1. A 0.400 kg sample of aluminum (c = 9.20 x 102 J/kg°C) at 95.0 °C is dropped into a 0.550 kg pot of water which is at 18.0 °C. What temperature will the mixture come to?

2. How much thermal energy is absorbed by a 0.0220 kg ice cube as it melts? The latent heat of fusion of water is 3.40x 10^5 J/kg.

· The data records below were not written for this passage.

-- ==== Sys2Proof/Machine/Power.lean ====
section
/-! DEFINITION. The commands of power, reset and boot, and the plain register accesses (R426 to R462, R467, R472, R477). -/

namespace Sys2Proof.Machine

/-! ### Reset sources (R426 to R428) -/

/-- POWER_ON (R426). -/
def execPowerOn (s : State) : Host.Outcome State Fault Refusal := .next s.begin.powerOn

/-- SUPPLIES_GOOD (R430, R472): the fuse load begins. -/
def State.suppliesGood (s : State) : State := if s.ctl.phase = 0 then s.ctlSet { s.ctl with phase := 1 } else s

/-- SUPPLIES_GOOD (R430, R433). -/
def execSuppliesGood (s : State) : Host.Outcome State Fault Refusal := .next s.begin.suppliesGood

/-- BROWN_OUT (R426, R429). -/
def execBrownOut (rail : Rail) (s : State) : Host.Outcome State Fault Refusal := .next (s.begin.brownOut rail)

/-- RESET_N is low for its filter time: the device is in reset until it rises (R426, R477). -/
def State.pinReset (s : State) : State :=
  let s := (s.fullReset (min s.ctl.phase 1)).cause 9
  s.ctlSet { s.ctl with pinLow := true }

/-- RESET_PIN (R426). -/
def execResetPin (s : State) : Host.Outcome State Fault Refusal := .next s.begin.pinReset

/-- RESET_PIN_RELEASE (R477). -/
def execResetPinRelease (s : State) : Host.Outcome State Fault Refusal :=
  .next (s.begin.ctlSet { s.ctl with pinLow := false })

/-- The Stoker's firmware, which started the watchdog, has not serviced it for 1 s (R426, R435). -/
def State.stokerReset (s : State) : State :=
  if s.awake ∧ (s.ctl.stage = 4 ∨ s.ctl.stage = 5) then (s.resetBy false true).cause 10 else s

/-- STOKER_WATCHDOG (R426). -/
def execStokerWatchdog (s : State) : Host.Outcome State Fault Refusal := .next s.begin.stokerReset

/-- The thermal trip resets the device and holds it (R426). -/
def State.thermalTrip (s : State) : State :=
  let s := (s.fullReset (min s.ctl.phase 1)).cause 11
  s.ctlSet { s.ctl with hot := true }

/-- THERMAL_TRIP (R426). -/
def execThermalTrip (s : State) : Host.Outcome State Fault Refusal := .next s.begin.thermalTrip

/-- THERMAL_RELEASE (R426). -/
def execThermalRelease (s : State) : Host.Outcome State Fault Refusal := .next (s.begin.ctlSet { s.ctl with hot := false })

/-- A write of CTL_HOSTRST with a scope, through host h's recovery window (R442, R450). -/
def State.hostReset (s : State) (scope : Nat) (h : Fin 4) (w : Word) : State :=
  if wbits w 22 2 = scope then s.regWrite (.recovery h) 0x0010 w else s

/-- HOST_RESET_SECTIONS (R427, R450). -/
def execHostResetSections (h : Fin 4) (w : Word) (s : State) : Host.Outcome State Fault Refusal := .next (s.begin.hostReset 0 h w)

/-- HOST_RESET_CORE (R427, R450). -/
def execHostResetCore (h : Fin 4) (w : Word) (s : State) : Host.Outcome State Fault Refusal := .next (s.begin.hostReset 1 h w)

/-- HOST_RESET_FULL_CHIP (R427, R450). -/
def execHostResetFullChip (h : Fin 4) (w : Word) (s : State) : Host.Outcome State Fault Refusal :=
  .next (s.begin.hostReset 2 h w)

/-- The debug port's reset instruction, with scope STOKER unlocked (R413, R426). -/
def State.jtagReset (s : State) : State :=
  if s.awake && bit s.sec.scope 2 then (s.resetBy false false).cause 13 else s

/-- JTAG_RESET (R426). -/
def execJtagReset (s : State) : Host.Outcome State Fault Refusal := .next s.begin.jtagReset

/-- TAP_RESET (R426): only the test access port, which holds nothing that the model holds. -/
def execTapReset (s : State) : Host.Outcome State Fault Refusal := .next s.begin

/-! ### Release and boot (R430 to R436) -/

/-- FUSE_LOAD_DONE (R430, R432). -/
def execFuseLoadDone (copy : Fin 3) (strap : BitVec 6) (banks33 : BitVec 5) (s : State) : Host.Outcome State Fault Refusal :=
  .next (s.begin.fuseDone copy strap.toNat banks33.toNat)

/-- FUSE_LOAD_RETRY (R430): all copies fail, the device stays in reset and loads again. -/
def execFuseLoadRetry (s : State) : Host.Outcome State Fault Refusal := .next s.begin

/-- SECTION_RELEASE (R427, R433, R435). -/
def execSectionRelease (s : State) : Host.Outcome State Fault Refusal := .next s.begin.releaseNext

/-- FIRMWARE_VERIFY_DONE (R404, R435). -/
def execFirmwareVerifyDone (s : State) : Host.Outcome State Fault Refusal :=
  .next (if s.awake then s.begin.verifySlots else s.begin)

/-- BOOT_PUSH (R436). -/
def execBootPush (w : Word) (s : State) : Host.Outcome State Fault Refusal :=
  .next (if s.awake then s.begin.bootPush w else s.begin)

/-- PUSH_CHECK_DONE (R436). -/
def execPushCheckDone (s : State) : Host.Outcome State Fault Refusal :=
  .next (if s.awake then s.begin.pushCheck else s.begin)

/-- SECTION_HOLD_WRITE (R434). -/
def execSectionHoldWrite (src : WrSrc) (w : Word) (s : State) : Host.Outcome State Fault Refusal :=
  .next (s.begin.regWrite src rSecRst w)

/-! ### Voted registers (R462, R463) -/

/-- Registers with voted fields. -/
def votedOffs : List Nat :=
  [rSecRst, wCtl + 0x0028, rSecCfg, rClkCtl, rHitCfg, rHst 0, rHst 1, rHst 2, rHst 3] ++ (upTo 9).map fun r => wTime + 0x0110 + 4 * r

/-- Voted fields of a register: lowest bit and width. -/
def votedFlds (off : Nat) : List (Nat × Nat) :=
  if off = rSecRst then [(0, 10)]
  else if off = wCtl + 0x0028 then [(28, 1), (29, 1), (30, 1), (31, 1)]
  else if off = rSecCfg then [(30, 1), (31, 1)]
  else if off = rClkCtl then [(22, 1), (23, 1), (24, 4), (31, 1)]
  else if off = rHitCfg then [(27, 1), (28, 1), (29, 1), (30, 1), (31, 1)]
  else if off / 0x10000 = 3 then [(31, 1)]
  else [(24, 4), (31, 1)]

/-- Upsets flip voted bits of one copy. -/
def Regs.upset (r : Regs) (u : VoteUpset) : Regs :=
  let f := u.flip &&& votedMask u.off
  let x (l : List (Nat × Word)) := copySet l u.off (copyAt l u.off ^^^ f)
  if u.copy = 0 then { r with rw := x r.rw }
  else if u.copy = 1 then { r with voteB := x r.voteB }
  else { r with voteC := x r.voteC }

/-- The value that a field takes at a scrub from its three copies, and whether there is no majority. -/
def vote (off lo n : Nat) (a b c : Word) : Nat × Bool :=
  let x := wbits a lo n
  let y := wbits b lo n
  let z := wbits c lo n
  if x = y ∨ x = z then (x, false) else if y = z then (y, false) else (wbits (resetWord off) lo n, true)

/-- One field of a register is scrubbed. Where the register's value changes by it (upsets of two copies, or of all three), it acts as the
write of that value would: HOLD holds or releases sections (R434), an EN bit starts or stops its block. -/
def State.scrubFld (off : Nat) (s : State) (f : Nat × Nat) : State :=
  let a := copyAt s.regs.rw off
  let b := copyAt s.regs.voteB off
  let c := copyAt s.regs.voteC off
  let g (w : Word) := wbits w f.1 f.2
  if g a = g b ∧ g b = g c then s
  else
    let v := vote off f.1 f.2 a b c
    let m := fld f.1 f.2 (2 ^ f.2 - 1)
    let put (x : Nat) (l : List (Nat × Word)) := copySet l off (maskWord (copyAt l off) m (fld f.1 f.2 x))
    let same (x : Nat) (s : State) : State :=
      { s with regs := { s.regs with rw := put x s.regs.rw, voteB := put x s.regs.voteB, voteC := put x s.regs.voteC } }
    let s := (s.count (wCtl + (if v.2 then 0x0064 else 0x0060))).capSet (wCtl + 0x0068) (fld 31 1 (b2n v.2) ||| fld 0 20 off)
    if v.1 = g a then same v.1 s
    else if off = rSecRst then (same (g a) s).secHold (fld 0 10 v.1) false
    else
      let t := same v.1 s
      t.hook off a (t.rw off) (t.rw off)

/-- A register's window is out of reset. -/
def State.windowUp (s : State) (off : Nat) : Bool := s.awake && (secOfWin (off / 0x10000)).all fun n => s.up n

/-- The upsets since the last scrub, and the scrub of every voted register. -/
def State.voteScrub (s : State) (us : List VoteUpset) : State :=
  let us := us.filter fun u => s.windowUp u.off
  let s : State := { s with regs := us.foldl Regs.upset s.regs }
  (votedOffs.filter fun off => s.windowUp off).foldl (fun (s : State) off => (votedFlds off).foldl (State.scrubFld off) s) s

/-- VOTE_SCRUB (R462, R463). -/
def execVoteScrub (upsets : List VoteUpset) (s : State) : Host.Outcome State Fault Refusal := .next (s.begin.voteScrub upsets)

/-! ### Register accesses (R88, R455 to R460, R467) -/

/-- A status or counter register, whose write clears by sequence (R458). -/
def clearsBySeq (off : Nat) : Bool :=
  match regKind off with
  | .ctr => true
  | .sc => true
  | _ => false

/-- SEQUENCE_CLEAR (R458). -/
def execSequenceClear (src : WrSrc) (off : BitVec 20) (w : Word) (s : State) : Host.Outcome State Fault Refusal :=
  .next (if clearsBySeq off.toNat then s.begin.regWrite src off.toNat w else s.begin)

/-- CSN_READ_LATCH (R88): a read of MIX_CSNLO latches the upper bits. -/
def State.csnRead (s : State) : State :=
  let r := s.regRead (wMix + 0x0140)
  r.2.emit (.data .okay (wordBytes r.1))

/-- CSN_READ_LATCH (R88). -/
def execCsnReadLatch (s : State) : Host.Outcome State Fault Refusal :=
  .next (if s.up secMem && s.up secMix then s.begin.csnRead else s.begin)

/-- MIX_ENABLE (R467): a write of MIX_CTL with EN set. -/
def execMixEnable (src : WrSrc) (w : Word) (s : State) : Host.Outcome State Fault Refusal :=
  .next (if w.getLsbD 31 then s.begin.regWrite src rMixCtl w else s.begin)

/-- MIX_DISABLE (R467): a write of MIX_CTL with EN clear. -/
def execMixDisable (src : WrSrc) (w : Word) (s : State) : Host.Outcome State Fault Refusal :=
  .next (if w.getLsbD 31 then s.begin else s.begin.regWrite src rMixCtl w)

/-- STRIP_ENABLE (R467): a write of STP_CTL with EN set. -/
def execStripEnable (src : WrSrc) (w : Word) (s : State) : Host.Outcome State Fault Refusal :=
  .next (if w.getLsbD 31 then s.begin.regWrite src rStpCtl w else s.begin)

/-- STRIP_DISABLE (R467): a write of STP_CTL with EN clear. -/
def execStripDisable (src : WrSrc) (w : Word) (s : State) : Host.Outcome State Fault Refusal :=
  .next (if w.getLsbD 31 then s.begin else s.begin.regWrite src rStpCtl w)

/-- REGISTER_WRITE (R455 to R461). -/
def execRegisterWrite (src : WrSrc) (off : BitVec 20) (w : Word) (s : State) : Host.Outcome State Fault Refusal :=
  .next (s.begin.regWrite src off.toNat w)

/-- The die sensor reads t in 0.01 degC: THERMWARN at 125 degC (R346, R447). -/
def State.dieWarning (s : State) (t : Int) : State :=
  if !s.up secTime then s
  else
    let s := s.timSet { s.tim with die := t }
    if 12500 ≤ t then s.health 17 else s

/-- DIE_TEMPERATURE_WARNING (R447). -/
def execDieTemperatureWarning (t : BitVec 16) (s : State) : Host.Outcome State Fault Refusal :=
  .next (s.begin.dieWarning t.toInt)

end Sys2Proof.Machine
end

To solve these problems, we need to apply the concepts of specific heat and latent heat of fusion. Here's how we can find the answers:

1. To solve for the final temperature of the mixture, we can use the principle of heat transfer. The equation is given by:

m1c1(T1 - Tf) + m2c2(T2 - Tf) = 0

Where:
m1 = mass of aluminum
c1 = specific heat of aluminum
T1 = initial temperature of aluminum
Tf = final temperature of the mixture
m2 = mass of water
c2 = specific heat of water
T2 = initial temperature of water

Given data:
m1 = 0.400 kg
c1 = 9.20 x 10^2 J/kg°C
T1 = 95.0 °C
m2 = 0.550 kg
c2 = specific heat of water (we'll assume 4.18 x 10^3 J/kg°C, which is the value for liquid water)
T2 = 18.0 °C

Substituting the given values into the equation, we get:

(0.400 kg)(9.20 x 10^2 J/kg°C)(95.0 °C - Tf) + (0.550 kg)(4.18 x 10^3 J/kg°C)(18.0 °C - Tf) = 0

Now, we can solve for Tf using algebraic calculations:

(0.400 kg)(9.20 x 10^2 J/kg°C)(95.0 °C) + (0.550 kg)(4.18 x 10^3 J/kg°C)(18.0 °C) = (0.400 kg)(9.20 x 10^2 J/kg°C)(Tf) + (0.550 kg)(4.18 x 10^3 J/kg°C)(Tf)

Simplifying further:

35,040 J + 41,166 J = (0.400 kg)(9.20 x 10^2 J/kg°C + 0.550 kg)(4.18 x 10^3 J/kg°C) Tf

76,206 J = (3.68 x 10^3 J/kg°C + 2.299 J/kg°C) Tf

76,206 J = 5.979 x 10^3 J/kg°C Tf

Tf = 76,206 J / 5.979 x 10^3 J/kg°C
Tf ≈ 12.72 °C

Therefore, the final temperature of the mixture is approximately 12.72 °C.

2. To find the thermal energy absorbed by the ice cube as it melts, we need to use the equation:

Q = m ΔH

Where:
Q = thermal energy absorbed
m = mass of the ice cube
ΔH = latent heat of fusion of water

Given data:
m = 0.0220 kg
ΔH = 3.40 x 10^5 J/kg

Substituting the given values into the equation:

Q = (0.0220 kg)(3.40 x 10^5 J/kg)
Q ≈ 7,480 J

Therefore, the thermal energy absorbed by the ice cube as it melts is approximately 7,480 J.